Political correspondent Christian Kerr writes:


Now for some housing policy alternatives?




There were plenty of chuckles yesterday after theTelegraphreported that Kim Beazley can’t afford to buy a Sydney home.

“Mr
Beazley said the experience of trying to find a property had left him
sympathetic towards Sydneysiders trying to enter the property market,”
the Telegraph reported. “I have a real understanding of how
difficult it is for people in Sydney in finding affordable
accommodation to rent or buy,” it quoted him as saying. “As Opposition
Leader, Mr Beazley earns $197,524 a year,” it also mentioned.

That’s
not a bad position to be in. What about everyone else? Given that
Beazley has first-hand experience of the housing squeeze, when are we
going to see some alternative policies? Beazley’s been very quiet over
the last week or so, but know we must surely be about to learn how
Labor is going to deal with the housing bubble. Or will details pop the
small target strategy?


Democracy comes to WA

One vote,
one value laws passed the Western Australian Parliament on Friday. Finally,
Sandgropers will have an electoral system where Lower House seats have similar
numbers of voters. Six seats will be removed from regional areas and eight added
to the city, but seven sparsely populated regional electorates will be
quarantined.

Electoral affairs minister Jim McGinty declared it a “truly
great day for democracy” in WA. “We’re now with the rest of Australia, with
every citizen having an equal say in electing their government,” he said.
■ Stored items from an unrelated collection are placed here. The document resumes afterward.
-- ==== Sys2Proof/WellFormed.lean ====
section
/-! DEFINITION. Which commands have an encoding: R69 "An assembler refuses an operand that does not fit its field
(d > 255, i or pos or n > 16383, len > 63)". A data byte fits by its type. An operand that fits its field and breaks R62
is well formed: the block answers RANGE for it. -/

namespace Sys2Proof

/-- A byte index, byte count or bit position fits the 14-bit field F14 (R61, R69). -/
abbrev FitsF14 (n : Nat) : Prop := n < 2 ^ 14

/-- A width fits the 6-bit field LEN (R61, R69). -/
abbrev FitsLen (n : Nat) : Prop := n < 2 ^ 6

/-- The command's operands fit their fields. -/
def Instr.wf : Instr → Bool
  | .nop | .reset | .push _ | .status | .crcInit | .crcByte _ => true
  | .bufRd idx => decide (FitsF14 idx)
  | .bufWr idx _ => decide (FitsF14 idx)
  | .crcBuf n => decide (FitsF14 n)
  | .getu pos len => decide (FitsF14 pos) && decide (FitsLen len)
  | .gets pos len => decide (FitsF14 pos) && decide (FitsLen len)
  | .gets38 pos => decide (FitsF14 pos)
  | .getsm pos len => decide (FitsF14 pos) && decide (FitsLen len)
  | .setu pos len _ => decide (FitsF14 pos) && decide (FitsLen len)
  | .sets pos len _ => decide (FitsF14 pos) && decide (FitsLen len)

end Sys2Proof
end

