/-- R32: which command writes which state; what is not listed is unchanged. The premise on `fr_fill` is R24: PUSH stores at
`fr_fill`. -/
def Obligations.CommandWritesOnlyItsRow : Prop :=
  ∀ (s t : State) (i : Instr), FillInv s → exec i s = .next t →
    match i with
    | .nop | .status | .bufRd _ | .getu _ _ | .gets _ _ | .gets38 _ | .getsm _ _ =>
      t = { s with response := t.response }
    | .reset => t.buf = s.buf ∧ t.pending = s.pending
    | .push _ => t.crcAcc = s.crcAcc ∧ t.pending = s.pending ∧
        ∀ a, a ≠ s.frFill.toNat → t.buf.byte a = s.buf.byte a
    | .bufWr idx _ => t = { s with buf := t.buf, frReady := t.frReady, response := t.response } ∧
        ∀ a, a ≠ idx → t.buf.byte a = s.buf.byte a
    | .setu pos len _ | .sets pos len _ =>
      t = { s with buf := t.buf, frReady := t.frReady, response := t.response } ∧
        ∀ b, b < pos ∨ pos + len ≤ b → t.buf.bit b = s.buf.bit b
    | .crcInit | .crcByte _ | .crcBuf _ => t = { s with crcAcc := t.crcAcc, response := t.response }

/-- R48: two equal host writes in a row leave the state of a single one. The premise, the canonical form of the buffer, is the model's
own (log 5). -/
def Obligations.HostWritesAreIdempotent : Prop :=
  ∀ (s : State) (i : Instr), s.buf.wf →
    ((∃ k d, i = .bufWr k d) ∨ (∃ p l v, i = .setu p l v) ∨ ∃ p l v, i = .sets p l v) →
    ∃ t, exec i s = .next t ∧ exec i t = .next t

/-! ## Invariants -/

/-- R24, R34: the state after power-on meets the invariant. The invariant's clause on the canonical form of the buffer is the model's
own choice (log 5), no rule of the spec. -/
def Obligations.ResetMeetsInvariant : Prop := Inv State.reset

/-- R24, R25, R26, R27, R29: every step keeps the invariant: the fill index in the range of its state, the header of the frame in
flight beside the length and the flag, a CRC-valid frame in the buffer while `fr_ready` is 1; and the buffer in its canonical form, a clause that is the model's own choice
(log 5). -/
def Obligations.StepKeepsInvariant : Prop := ∀ s t : State, Inv s → step s = .next t → Inv t

/-- R200, R208, R162: in every state that meets the invariant the block takes its next input: no step stops, and a step with a
command gives a response. The invariant's clause on the buffer's form is the model's own (log 5). -/
def Obligations.BlockAlwaysGoesOn : Prop :=
  ∀ s : State, Inv s → ∃ t, step s = .next t ∧
    ∀ c rest, s.pending = .command c :: rest → t.pending = rest ∧ ∃ r, t.response = some r
end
Sorta,
Jim. Sorta. It still seems that some Western Australians are more important than
others. The malapportionment cuts both ways, after all.

It seems to have
cut deeper into the conservative vote, however. The Coalition has consistently
derided the idea of one vote, one value as Chartist nonsense. Opposition
electoral affairs spokesman Norman Moore says country people will suffer under
the changes because the parties will now focus more on city areas. “The Liberal
Party now has to work out how it’s going to win more seats in the city, if it’s
ever going to win government again and the tragedy of that is it’s going to make
it more city-centric,” he said. “The country areas, which even now under the
current system don’t think they get a fair go are going to be even further
ignored.”

Er, Norm, mate, isn’t our system of government called
“representative democracy”? And your first comments are a little blunt. ““The
Liberal Party now has to work out how it’s going to win more seats in the city,
if it’s ever going to win government again.” Er, yes – because that’s where
people live. And that’s your problem.


Pollies’ cars – the final word

OK, so it’s
not in the essential swearing dictionary, Roger’s Profanisaurus, or in the OED, but we’ve been
referred to authorities
that convince us that Pajero does indeed have a double meaning, in Catalonian
dialect as well as Latin American slang. And lots of parliamentarians have been
nominated as Pajeros, not just Pajero drivers.

So here’s our final “what
does your politics say about the sort of car you’d drive” wrap:

• Howard:
Camry V6 – solid and reliable but a bit boring. It can be a bit expensive in
town running (or the lead-up to an election).

• Beazley: Falcon sedan –
solid and usually reliable, however at times it can be a lemon with not enough
homework involved in its building.

• The Nationals: Land Cruiser
travelling exclusively in the city – a bloody nuisance.

• The Greens:
Daihatsu Sirion travelling in the fast lane of a freeway – courting disaster as
well as being a bigger nuisance.

• The Democrats: Holden Kingswood about
to go to the wreckers, all clapped out and unwanted.

But before we end
this debate we’d better acknowledge this comment from a subscriber: “John Howard
doesn’t match any car. Isn’t that why he has to walk to shops every morning?”


God on their side

While the media has been full of Liberal leadership
speculation, there’s also been some interesting positioning on the opposition
benches. Family First Senator Steve Fielding takes his seat on 1 July, and a
number of Labor wannabes want to get God on their side.

Self-described
“Christian socialist” Kevin Rudd appeared on the ABC’s religious affairs program
Compasslast night, talking
up his credentials with Geraldine Doogue. And we’ve seen the single and
childless Julia Gillard at the National Press Club doing a tag team with
Virginia Haussegger on family issues. The former Slater and Gordon lawyer also
turned up on Compass, as did Labor’s Faith, Politics and Values working
group, which is trying to court Family First.

Are things really so bleak
for Labor that its next generation of leaders think their only chance of
reclaiming government is through divine intervention?